A dozen more movies are being screened at the EU fest, being held in the basement of the ArtSonje Center, just east of Gyeongbok Palace, and runs until May 17. The program was organized by the Korean Association of Cinematheque with the help of several European embassies.
Only one movie, “Raining Stones,” has been shown in Korea. “The festival is an opportunity to see films that haven’t opened here,” says Lim Jae-jin, an organizer with the Association of Cinematheque.
The movies range from the erotic and melancholic “Lucia y el Sexo” (Sex and Lucia), directed by Julio Medem of Spain, to the disjointed neo-noir thriller, “The End of Violence,” by Wim Wenders of Germany. Most of the films have English subtitles. However, the version of “The End of Violence” that will be shown at the festival is dubbed in German, with Korean subtitles. Mr. Wenders’s original movie was recorded in English.

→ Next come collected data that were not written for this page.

-- ==== Sys2Proof/Machine/FloatLanes.lean ====
section
/-!
DEFINITION. The floating-point instructions of opcodes 0x40 to 0x61 (R296 to R311) and lane exchange, opcodes 0x80 to
0x8B (R312 to R319).
-/
namespace Sys2Proof.Machine

/-- EffRM (R55): code 6 takes MODE.RND, whose codes 6 and 7 act as rne. -/
def effRM (w : Warp) (md : BitVec 9) : Nat :=
  let r := md.toNat / 64
  if r = 6 then (if 6 ≤ w.mode.toNat % 8 then 0 else w.mode.toNat % 8) else r

/-- FTZ of MOD (R246). -/
def mdFtz (md : BitVec 9) : Bool := md.getLsbD 4

/-- The warp after an issue: SRSEED advances in stochastic mode (R62). -/
def seedStep (md : BitVec 9) (w : Warp) : Warp :=
  if effRM w md = 5 then { w with srseed := BitVec.ofNat 64 (nextSeed w.srseed.toNat) } else w

/-- Round for lane l and element j of an issuing instruction (R56), with the flags the operation itself raised. -/
def Ctx.round (c : Ctx) (ty : Nat) (md : BitVec 9) (l j : Nat) (x : FVal × BitVec 32) : Nat × BitVec 32 :=
  let r := fround x.1 ty (effRM c.w md) (mdSat md) (mdFtz md) (stochHigh c.w.srseed.toNat l j)
  (r.1, r.2 ||| x.2)

/-- The result of one operation element by element (R297): `f j xs` gives the bits of element j and its flags, from the
elements' bits. -/
def fElems (dst n : Nat) (pk : Bool) (f : Nat → List Nat → Nat × BitVec 32) (xs : List Nat) : LaneOut :=
  if pk then
    let e (j : Nat) : Nat × BitVec 32 := f j (xs.map fun x => x / 2 ^ (16 * j) % 2 ^ 16)
    { vals := [(dst, n, (e 0).1 + (e 1).1 * 2 ^ 16)], flags := (e 0).2 ||| (e 1).2 }
  else
    let e := f 0 xs
    { vals := [(dst, n, e.1)], flags := e.2 }

/-- A V3 floating-point instruction that rounds `f` of its decoded operands (R299). -/
def fRounded (w : WordV3) (u : Usage) (f : Nat → List FVal → FVal × BitVec 32) (s : State) : Out :=
  let ty := w.ty.toNat
  laneInstr s w.guard u 1 (fun c l xs =>
    fElems w.dst.toNat (regsOf ty) (mdPk w.md) (fun j es =>
      c.round ty w.md l j (f (effRM c.w w.md) (es.map fun e => fdecode ty e (mdFtz w.md)))) xs) (seedStep w.md)

/-- An exact result encoded in a format without rounding (R300). -/
def fexact (ty : Nat) (x : FVal) : Nat := (fround x ty 0 false false 0).1

/-- A V3 floating-point instruction that never rounds (R300). -/
def fPlain (w : WordV3) (u : Usage) (f : List FVal → FVal × BitVec 32) (s : State) : Out :=
  let ty := w.ty.toNat
  laneInstr s w.guard u 1 fun _ _ xs =>
    fElems w.dst.toNat (regsOf ty) (mdPk w.md) (fun _ es =>
      let r := f (es.map fun e => fdecode ty e (mdFtz w.md))
      (fexact ty r.1, r.2)) xs

/-- First, second and third floating-point operand. -/
def fa (xs : List FVal) (i : Nat) : FVal := xs.getD i (.nan false)

/-- `fadd` (R299). -/
def execFadd (w : WordV3) (s : State) : Out :=
  fRounded w (useF w tyF true true true true [0]) (fun rm x => exactSum [fa x 0, fa x 1] rm) s
/-- `fsub` (R299). -/
def execFsub (w : WordV3) (s : State) : Out :=
  fRounded w (useF w tyF true true true true [0]) (fun rm x => exactSum [fa x 0, (fa x 1).neg] rm) s
/-- `fmul` (R299). -/
def execFmul (w : WordV3) (s : State) : Out :=
  fRounded w (useF w tyF true true true true [0]) (fun _ x => fmul (fa x 0) (fa x 1)) s

/-- `ffma` (R299). -/
def execFfma (w : WordV4) (s : State) : Out :=
  let ty := w.ty.toNat
  laneInstr s w.guard (useFfma w) 2 (fun c l xs =>
    fElems w.dst.toNat (regsOf ty) (mdPk w.md) (fun j es =>
      let x := es.map fun e => fdecode ty e (mdFtz w.md)
      c.round ty w.md l j (fmulAdd (fa x 0) (fa x 1) (fa x 2) (effRM c.w w.md))) xs) (seedStep w.md)

/-- `fmin` (R300). -/
def execFmin (w : WordV3) (s : State) : Out :=
  fPlain w (useF w tyF true false false true [0]) (fun x => fminmax false (fa x 0) (fa x 1)) s
/-- `fmax` (R300). -/
def execFmax (w : WordV3) (s : State) : Out :=
  fPlain w (useF w tyF true false false true [0]) (fun x => fminmax true (fa x 0) (fa x 1)) s

/-- A value with the given sign. -/
def FVal.withSign (n : Bool) : FVal → FVal
  | .nan s => .nan s
  | .inf _ => .inf n
  | .fin _ m e st => .fin n m e st

/-- `fabs` (R300). -/
def execFabs (w : WordV3) (s : State) : Out :=
  fPlain w (useF w tyF false false false true [0]) (fun x => ((fa x 0).withSign false, 0)) s
/-- `fneg` (R300). -/
def execFneg (w : WordV3) (s : State) : Out :=
  fPlain w (useF w tyF false false false true [0]) (fun x => ((fa x 0).neg, 0)) s

/-- The latency of the root and divide group (R305). -/
def rootLatency (ty : Nat) : Nat := if ty = 5 then 24 else 12

/-- What a special function writes in lane l, from its operands (R304). -/
def specialOut (w : WordV3) (f : Nat → List FVal → FVal × BitVec 32) (c : Ctx) (l : Nat) (xs : List Nat) : LaneOut :=
  let ty := w.ty.toNat
  fElems w.dst.toNat (regsOf ty) (mdPk w.md) (fun j es =>
    c.round ty w.md l j (f (effRM c.w w.md) (es.map fun e => fdecode ty e (mdFtz w.md)))) xs

/-- A special function (R304, R305): rounded at issue, returned after its latency. -/
def fSpecial (w : WordV3) (u : Usage) (latency : Nat) (f : Nat → List FVal → FVal × BitVec 32) (s : State) : Out :=
  lateInstr s w.guard u 1 .special (fun _ => .go) (fun _ => latency) (specialOut w f) (seedStep w.md)

/-- `fdiv` (R304). -/
def execFdiv (w : WordV3) (s : State) : Out :=
  fSpecial w (useF w tyF true true true true [0]) (rootLatency w.ty.toNat) (fun _ x => fdiv (fa x 0) (fa x 1)) s
/-- `fsqrt` (R304). -/
def execFsqrt (w : WordV3) (s : State) : Out :=
  fSpecial w (useF w tyF false true true true [0]) (rootLatency w.ty.toNat) (fun _ x => fsqrtV (fa x 0)) s
/-- `frsqrt` (R304). -/
def execFrsqrt (w : WordV3) (s : State) : Out :=
  fSpecial w (useF w tyF false true true true [0]) (rootLatency w.ty.toNat) (fun _ x => frsqrtV (fa x 0)) s
/-- `frcp` (R304). -/
def execFrcp (w : WordV3) (s : State) : Out :=
  fSpecial w (useF w tyF false true true true [0]) (rootLatency w.ty.toNat) (fun _ x => frcpV (fa x 0)) s

/-- Types of the one-argument functions of 0x59 to 0x5E (R298). -/
def tyS : List Nat := [4, 6, 7]

/-- `fexp2` (R304). -/
def execFexp2 (w : WordV3) (s : State) : Out :=
  fSpecial w (useF w tyS false true true true [0]) 16 (fun _ x => specialV .exp2 (fa x 0)) s
/-- `flog2` (R304). -/
def execFlog2 (w : WordV3) (s : State) : Out :=
  fSpecial w (useF w tyS false true true true [0]) 16 (fun _ x => specialV .log2 (fa x 0)) s
/-- `fsin` (R304). -/
def execFsin (w : WordV3) (s : State) : Out :=
  fSpecial w (useF w tyS false true true true [0]) 20 (fun _ x => specialV .sin (fa x 0)) s
/-- `fcos` (R304). -/
def execFcos (w : WordV3) (s : State) : Out :=
  fSpecial w (useF w tyS false true true true [0]) 20 (fun _ x => specialV .cos (fa x 0)) s
/-- `ftanh` (R304). -/
def execFtanh (w : WordV3) (s : State) : Out :=
  fSpecial w (useF w tyS false true true true [0]) 16 (fun _ x => specialV .tanh (fa x 0)) s
/-- `fsigm` (R304). -/
def execFsigm (w : WordV3) (s : State) : Out :=
  fSpecial w (useF w tyS false true true true [0]) 16 (fun _ x => specialV .sigm (fa x 0)) s

/-- The relations of R301. -/
def frelation (op : Nat) (a b : FVal) : Bool :=
  let un := a.isNan || b.isNan
  let lt := !un && fless false a b
  let gt := !un && fless false b a
  match op with
  | 0 => !un && !lt && !gt
  | 1 => un || lt || gt
  | 2 => lt
  | 3 => !un && !gt
  | 4 => gt
  | 5 => !un && !lt
  | 6 => un
  | _ => !un

/-- `fcmp` (R301). -/
def execFcmp (w : WordV3) (s : State) : Out :=
  laneInstr s w.guard (useFcmp w) 1 fun _ _ xs =>
    let a := fdecode w.ty.toNat (argN xs 0) (mdFtz w.md)
    let b := fdecode w.ty.toNat (argN xs 1) (mdFtz w.md)
    let op := mdOp w.md
    let inv := if 2 ≤ op && op ≤ 5 then a.isNan || b.isNan else (a.sigFlag ||| b.sigFlag) != 0
    { preds := [(w.dst.toNat, frelation op a b)], flags := if inv then fINV else 0 }
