/-- Writes LKP_GRIDCTL's result for an operation that is not begun (R186). -/
def State.gridctlRes (s : State) (res : Nat) : State := s.setReg .lkpGridctl 0 (setBits (s.reg .lkpGridctl 0) 23 19 (res * 2))

/-- Begins an operation: BUSY rises. -/
def State.gridctlBusy (s : State) (gid : Nat) : State :=
  { s with gridctl := some gid }.setReg .lkpGridctl 0 (setBits (s.reg .lkpGridctl 0) 23 19 1)

/-- The GID and OP fields as GO leaves them. -/
def State.gridctlOp (s : State) (gid op : Nat) : State :=
  (s.setReg .lkpGridctl 0 (setBits (setBits (s.reg .lkpGridctl 0) 15 0 gid) 17 16 op)).command .lkpGridctl 0 18

/-- A write of LKP_GRIDCTL with GO: GID and OP are taken, and the operation runs unless another is in progress. -/
def gridctlRun (s : State) (gid op : Nat) (applies : Grid → Bool) (act : State → Grid → State) : Out :=
  let s := s.gridctlOp gid op
  if s.gridctl.isSome then .next s
  else
    match NMap.find? s.grids gid with
    | none => .next (s.gridctlRes 1)
    | some g => .next (if applies g then act s g else s.gridctlRes 2)

/-- `GRID_PREEMPT` (R186): a grid in its table is halted. -/
def execGridPreempt (grid : Nat) (s : State) : Out :=
  gridctlRun s grid 1 (fun g => g.status == .inTable && g.endCode == 0 && !g.preempting) fun s g =>
    ((s.setGrid grid { g with preempting := true }).haltGrid grid).gridctlBusy grid

/-- Moves a parked grid whose presented island now names another (R400): its contexts and its berm window go there. -/
def State.moveGrid (s : State) (gid : Nat) : State :=
  let g := s.grid gid
  let v := s.reg .partIpres (partIx g.part g.presIsland)
  let there := bits v 4 0
  if !bit v 5 || there = g.island || !s.topo.live there || !s.allSaved gid then s
  else
    let taken := (s.grids.values.filter fun (x : Grid) => x.island == there).map fun (x : Grid) => (x.bermBase, recBerm x.record * 65536)
    let n := recBerm g.record * 65536
    let base := firstFit taken n
    let from' := bermAddr g.island g.bermBase
    let cells := (s.mem.filter fun c => from' ≤ c.1 && c.1 < from' + n).map fun c => (c.1 - from' + bermAddr there base, c.2)
    let s := { s with
      mem := Memory.writeCells (Memory.clear (Memory.clear s.mem (bermAddr there base) n) from' n) cells
      blocks := s.blocks.map fun (p : Nat × Block) => if p.2.grid = gid then (p.1, { p.2 with island := there }) else p }
    s.setGrid gid { g with island := there, bermBase := base }

/-- `GRID_RESUME` (R186, R378, R400): a parked or held grid returns to its island's table, once a table entry and its berm are free; a
stopped warp issues again. -/
def execGridResume (grid : Nat) (s : State) : Out :=
  gridctlRun s grid 2 (fun g => g.status == .parked || g.status == .held) fun s g =>
    ((s.setGrid grid { g with endCode := 0, endClass := 0, waitingSince := none, preempting := true }).moveGrid grid).gridctlBusy grid

/-- `GRID_END_REQUEST` (R186). -/
def execGridEndRequest (grid : Nat) (s : State) : Out :=
  gridctlRun s grid 3 (fun g => g.endCode == 0 || g.endCode == 3) fun s g =>
    ((s.setGrid grid { g with endCode := 6, endClass := 0 }).haltGrid grid).gridctlBusy grid

end Sys2Proof.Machine
end

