/-- The reads on their way to a core that have met an uncorrectable error in a word: their lanes receive poison in each word and set
LSTAT.POISON (R98, R410); a copy that the L1 keeps holds the poison. -/
def State.poisonReads (s : State) (island w : Nat) : State :=
  let hit (m : Msg) : Bool := m.carriesRead && m.island == island && m.words.contains w
  let ms := s.msgs.filter hit
  { s with
    msgs := s.msgs.map fun (m : Msg) => if hit m then { m with cells := Memory.writeN m.cells (4 * w) (bytesOf 4 0xFFC00001) } else m
    pend := s.pend.map fun (p : Pend) =>
      let ls := ((ms.filter fun m => m.asker == some p.id).flatMap fun m => p.readers m w).eraseDups
      if ls.isEmpty then p else { p with bad := p.bad ++ ls, flags := p.flags ++ ls.map fun l => (l, flagPoison) } }

/-- `HBM_UNCORRECTABLE` (R410, R98): a corrected error counts in CORR; one that is not counts in UNCORR, and at 16 the island is fenced; the
reads that meet it return poison. -/
def execHbmUncorrectable (island : Nat) (error : HbmError) (s : State) : Out :=
  let ix := eightIx island (hbmStack error.address)
  let v := s.reg .hbmErr ix
  if error.corrected then .next (s.setReg .hbmErr ix (setBits v 31 0 (min 0xFFFFFFFF (bits v 31 0 + 1))))
  else
    let n := min 0xFFFF (bits v 47 32 + 1)
    let s := (s.setReg .hbmErr ix (setBits v 47 32 n)).poisonReads island (hbmAddr island (error.address % hbmSize) / 4)
    .next (if 16 ≤ n then s.fenceSite island else s)

/-! ### Power control (R411) -/

/-- A limit in its range, or the value it acts as. -/
def limitIn (v lo hi : Nat) : Nat := if lo ≤ v && v ≤ hi then v else hi

/-- CAP of an island, in W. -/
def State.islCap (s : State) (n : Nat) : Nat := limitIn (bits (s.reg .pwrIsl n) 10 0) 300 1100

/-- Steps of 62.5 MHz above 1,000 MHz that a CLK field stands for, and the field of a number of steps, rounded down. -/
def clkSteps (f : Nat) : Nat := (2 * (f - 1000) + 124) / 125
def clkField (k : Nat) : Nat := 1000 + 125 * k / 2

/-- `POWER_CONTROL_ACTION` (R411): one step of clock or gate, from the mean power and the hottest sensor. -/
def execPowerControlAction (island power temp : Nat) (s : State) : Out :=
  let v := s.reg .pwrIsl island
  let cap := s.islCap island
  let all := sum ((List.range 24).map fun n => if s.topo.live n then s.islCap n else 0)
  let panel := limitIn (bits (s.reg .pwrPanel 0) 15 0) 500 2800
  let hot := cap < power || panel * 10 * cap < power * all || 105 < temp
  let cool := power * 100 < 95 * cap && power * all * 100 < 95 * (panel * 10 * cap) && temp ≤ 100
  let k := clkSteps (bits v 33 22)
  let gate := bits v 45 43
  let next : Nat × Nat :=
    if hot then (if 0 < k then (k - 1, gate) else (0, min 4 (gate + 1)))
    else if cool then (if 0 < gate then (k, gate - 1) else (min 16 (k + 1), 0))
    else (k, gate)
  let thr := if next.1 < 16 || next.2 != 0 then 2 ^ 42 else 0
  let s := s.setReg .pwrIsl island
    (bits v 10 0 + power % 2048 * 2 ^ 11 + clkField next.1 * 2 ^ 22 + temp % 256 * 2 ^ 34 + thr + next.2 * 2 ^ 43)
  .next (if 115 < temp then s.fenceSite island else s)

Other festival highlights include: Ken Loach’s “Raining Stones,” a gentle, humorous film about working-class Britons; “Les Convoyers Attendent” (The Carriers Are Waiting), the feature-length debut by the Belgian director Benoit Mariage; and “Fodelsedagen,” which completes the Swedish director Richard Hobert’s series on the seven deadly sins.
European movies remain a rarity in Korea. Currently, only 5 percent of the films screened here are from European Union.
“Hollywood controls the international film market,” Mr. Lim notes. “We’re bringing together art-house hits that otherwise would be difficult to see here.”